Los datos son conocidos. El ministerio de Igualdad, en manos de Podemos, ha presentado un “proyecto de ley trans”. Estaba en el programa de Gobierno. Pero los socialistas critican que en el proyecto de Podemos la sola voluntad de una persona, a partir de los 16 años, permita elegir el género. Sin el consentimiento de los padres y sin ningún tipo de informe médico, a partir de esa edad, para los que lo soliciten, se pondrían en marcha los llamados “inhibidores hormonales” que bloquean el desarrollo completo de los rasgos femeninos y masculinos. La vicepresidenta del Gobierno, Carmen Calvo, se ha opuesto porque considera un error que el deseo genere un derecho.

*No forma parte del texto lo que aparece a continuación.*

/-- INTERRUPT_TAKEN (R166, R182): the rendezvous register has captured `lines`, and at the next instruction boundary the cores take the trap first, then the lowest line. In SPLIT the Host region's lines go to core B, every other line and the trap to core A. The firmware writes a console line for a trap (R378). -/
def execInterruptTaken (lines : BitVec 32) (s : State) : Res :=
  let s := updDhd (fun d => { d with lines := d.lines ||| lines }) s
  if s.dhd.frozen || s.dhd.halted then .next s
  else
    let mineA := if s.dhd.split then s.dhd.lines &&& ~~~Config.hostLines else s.dhd.lines
    let mineB := if s.dhd.split then s.dhd.lines &&& Config.hostLines else 0
    let takeB := fun (s : State) => match firstLine mineB with
      | some n => updDhd (fun d => { d with tookB := some (some n), lines := setBit d.lines n false }) s
      | none => s
    match s.fcr.traps with
    | _ :: rest =>
      let s := uartLine 64 { s with fcr := { s.fcr with traps := rest } }
      .next (takeB (updDhd (fun d => { d with tookA := some none, tookB := if d.split then d.tookB else some none }) s))
    | [] =>
      match firstLine mineA with
      | some n => .next (takeB (updDhd (fun d => { d with tookA := some (some n), tookB := if d.split then d.tookB else some (some n), lines := setBit d.lines n false }) s))
      | none => .next (takeB s)

/-- DEBUG_HALT (R167): honoured in SERVICE and SPLIT; otherwise refused and counted. -/
def execDebugHalt (s : State) : Res :=
  if s.sys.mode = .service ∨ s.sys.mode = .split then .next (updDhd (fun d => { d with halted := true }) s)
  else .next (report0 0x041 pgDhd (evt pgDhd 4 (updDhd (fun d => { d with haltRefused := satAdd 16 d.haltRefused 1 }) s)))

/-- DEBUG_RESUME (R167). -/
def execDebugResume (s : State) : Res := .next (updDhd (fun d => { d with halted := false }) s)

/-- The supervisor watchdog's time, 4 ms (R174). -/
abbrev wdogTime : Nat := 400000

/-- SUP_WDOG (R174): 4 ms have passed without a refresh. -/
def execSupWdog (s : State) : Res :=
  if !s.dhd.wdogOut && decide (s.dhd.wdogAt + wdogTime ≤ now s) then
    .next (report0 0x001 pgDhd (updDhd (fun d => { d with wdogOut := true }) s))
  else .next s

/-- The supervision routine reads its words of the TCM, on which an armed ERR_INJ acts (R174, R184). DESIGN CHOICE (log 129): 16 reads. -/
def superviseReads (s : State) : State := if coresRun s then (injectedReads 16 0x03F 0x040 pgDhd s).2 else s

/-- One periodic injection of R171 that finds exactly its difference: the position moves on. -/
def pinjNext (s : State) : State :=
  if s.dhd.split || !coresRun s then s
  else updDhd (fun d =>
    if d.pinjBit + 1 < groupWidth d.pinjGroup then { d with pinjBit := d.pinjBit + 1 }
    else if d.pinjGroup < 63 then { d with pinjBit := 0, pinjGroup := d.pinjGroup + 1 }
    else { d with pinjBit := 0, pinjGroup := 0, pinjRounds := satAdd 16 d.pinjRounds 1 }) s

/-- IDLE_PERIODIC_INJECTION (R171): every 100 µs while no scan runs. The firmware's idle supervision refreshes the watchdog with it (log 15). -/
def execIdlePeriodicInjection (s : State) : Res := if s.ilkl.scanning || scansRun s then .next s else .next (wdogRefresh (pinjNext (superviseReads s)))

/-- MISM_CLR (R184): ignored while the pair is frozen. -/
def mismClr (s : State) : State := if s.dhd.frozen then s else updDhd (fun d => { d with mism := none, mismTime := 0 }) s

/-- TICK_CLR (R184). -/
def tickClr (s : State) : State := updDhd (fun d => { d with tickMin := 0xFFFFF, tickMax := 0 }) s

/-- CNT_CLR of TAB (R185). -/
def tabCntClr (s : State) : State := updTab (fun t => { t with framesAB := 0, framesBA := 0 }) s

/-! ## Scan-tick supervision (R173) -/

/-- T_scan of the installed table, in µs. -/
def scanUs (s : State) : Nat := match curTable s with | some t => t.scanUs | none => 0

/-- C of the installed table. -/
def scanCost (s : State) : Nat := match curTable s with | some t => t.cost | none => 0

¿Reconocen ahora los promotores de los nuevos derechos un límite? La postura de los socialistas está determinada por los grupos de feministas más clásicos. Estos grupos señalan que no se pretende regular la autodeterminación de género sino la autodeterminación del sexo. El género, explican, es una cuestión histórica, cultural. Es, por ejemplo, el papel sumiso que se le atribuye a las féminas en muchas sociedades. El sexo es otra cosa, el sexo es un dato objetivo: se nace mujer u hombre. Las feministas argumentan que reconocer la autodeterminación sexual, en nombre de los derechos de las personas transexuales, supone negar el sexo como realidad objetiva y como categoría jurídica. Y eso va en contra de la igualdad de las mujeres. Las mujeres, con una regulación como la presentada por Podemos, desaparecerían. El problema se agrava con los menores. Si saliera adelante la ley, en el colegio se les diría que cuando tienen comportamientos no acordes con su sexo (jugar al balón, por ejemplo) pueden ser transexuales. Lo que estaría acompañado de facilidades en el sistema sanitario para hacer el cambio antes de que tuvieran una mínima estabilidad.

Las feministas clásicas, quizás las últimas ilustradas de Occidente, se disponen a librar la última batalla en favor de la mujer. Lo hacen afirmando identidades biológicas objetivas. Sí, aseguran, la autodeterminación debe tener el límite de la realidad y de los derechos de terceros: los que aceptan la determinación sexual con la que vinieron al mundo. Su posición es débil. Parten de un presupuesto, de una evidencia no fundamentada, que ya ha dejado de serlo para muchos. La evidencia de que el dato biológico antecede al deseo, a la voluntad. La claridad de que el yo, la identidad sexual o personal, no surge de la decisión de ser. Falta evidencia, claridad y experiencia de que decir yo sea tomar conciencia de estar recibiéndose a uno mismo, como un hombre o una mujer, con unos determinados rasgos biológicos, sexuales, temperamentales o de carácter, con un anhelo de felicidad y de plenitud insaciable. Sin esta experiencia de que el propio yo está siendo dado y recibido, nadie quiere ser él mismo. Sin esa conciencia, el objetivismo de la identidad de las feministas o de los que quieren preservar el último bastión antropológico, está condenado al fracaso.

Cualquiera que esté en contacto con el mundo adolescente sabe que ha crecido exponencialmente la inclinación hacia la transexualidad. Sin duda hay una cierta moda, hay influencias que surten efecto. Pero probablemente estamos ante el signo más rotundo de que recibirse a uno mismo como un don, como un dato, ha dejado de ser habitual, ha dejado de percibirse como un bien. No es suficiente afirmar la objetividad de la biología para que los chicos que se abren a la vida dejen de tener problemas de identidad. Hace falta volver a concebirlos, volver a engendrarlos para que no les arrastre la rabia por no poder pronunciar la palabra yo con un mínimo de ternura. Para que esa rabia no les lleve a soñar con otras identidades, otros cuerpos, o lo que es peor, les lleva a hacerse daño. Volver a engendrarlos de nuevo es hacerles experimentar que ese yo que no entienden no es un enemigo, es enseñarles a recibirse a sí mismos con la estima infinita que les hace estar vivos instante tras instante. Eso lo saben hacer los adultos que se reciben a sí mismos con esa estima.